-- ==== Sys2Proof/Machine/Transforms.lean ====
section
/-! DEFINITION. The four elementary transforms and their inverses (spec/41_elementary_transforms.md R130 to R138) and the
commands XFWD and XINV (R141, R142). -/

namespace Sys2Proof.Machine

/-- `Fwd(idx, x, k)` (R130, R131, R133, R135, R137). The rotations ignore the key, deliberately (R140). -/
def fwd (t : Transform) (x k : Word) : Word :=
  match t with
  | .xork => x ^^^ k
  | .rol5 => rotl64 x rolAmount
  | .addk => x + k
  | .ror7 => rotr64 x rorAmount

/-- `Inv(idx, x, k)` (R130, R132, R134, R136, R138). -/
def inv (t : Transform) (x k : Word) : Word :=
  match t with
  | .xork => x ^^^ k
  | .rol5 => rotr64 x rolAmount
  | .addk => x - k
  | .ror7 => rotl64 x rorAmount

/-- `XFWD t, j` (R141): EMPTY_KT where KLEN = 0, whichever t, else `B <- Fwd(t, B, KT[j mod KLEN])`. -/
def execXfwd (t : Transform) (j : Nat) (s : State) : Result :=
  unlessFaulted s <|
    if s.klen = 0 then raiseByCommand .emptyKt (.xfwd t j) s
    else .next (setB (fwd t s.b (slotKey s.kt s.klen j)) s)

/-- `XINV t, j` (R142): EMPTY_KT where KLEN = 0, whichever t, else `B <- Inv(t, B, KT[j mod KLEN])`. -/
def execXinv (t : Transform) (j : Nat) (s : State) : Result :=
  unlessFaulted s <|
    if s.klen = 0 then raiseByCommand .emptyKt (.xinv t j) s
    else .next (setB (inv t s.b (slotKey s.kt s.klen j)) s)

end Sys2Proof.Machine
end

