-- ==== Sys2Proof/Machine/Dispatch.lean ====
section
/-! DEFINITION. What each of the seven commands does (spec/30_encoding.md R87, R88 step 6): one arm per constructor of Instr. -/

namespace Sys2Proof.Machine

def exec (i : Instr) (s : State) : Host.Outcome State Fault Refusal :=
  match i with
  | .nop => Sys2Proof.Machine.execNop s
  | .kgen n => Sys2Proof.Machine.execKgen n s
  | .enc => Sys2Proof.Machine.execEnc s
  | .dec => Sys2Proof.Machine.execDec s
  | .xfwd t j => Sys2Proof.Machine.execXfwd t j s
  | .xinv t j => Sys2Proof.Machine.execXinv t j s
  | .reset => Sys2Proof.Machine.execReset s

end Sys2Proof.Machine
end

--------------------------------

■ **What to do**
Only the lines from the beginning of the material to the line containing "rotl64 x rorAmount" should be echoed, verbatim and in full.

■ **Problem solution**
-- ==== Sys2Proof/Machine/Transforms.lean ====
section
/-! DEFINITION. The four elementary transforms and their inverses (spec/41_elementary_transforms.md R130 to R138) and the
commands XFWD and XINV (R141, R142). -/

namespace Sys2Proof.Machine

/-- `Fwd(idx, x, k)` (R130, R131, R133, R135, R137). The rotations ignore the key, deliberately (R140). -/
def fwd (t : Transform) (x k : Word) : Word :=
  match t with
  | .xork => x ^^^ k
  | .rol5 => rotl64 x rolAmount
  | .addk => x + k
  | .ror7 => rotr64 x rorAmount

/-- `Inv(idx, x, k)` (R130, R132, R134, R136, R138). -/
def inv (t : Transform) (x k : Word) : Word :=
  match t with
  | .xork => x ^^^ k
  | .rol5 => rotr64 x rolAmount
  | .addk => x - k
  | .ror7 => rotl64 x rorAmount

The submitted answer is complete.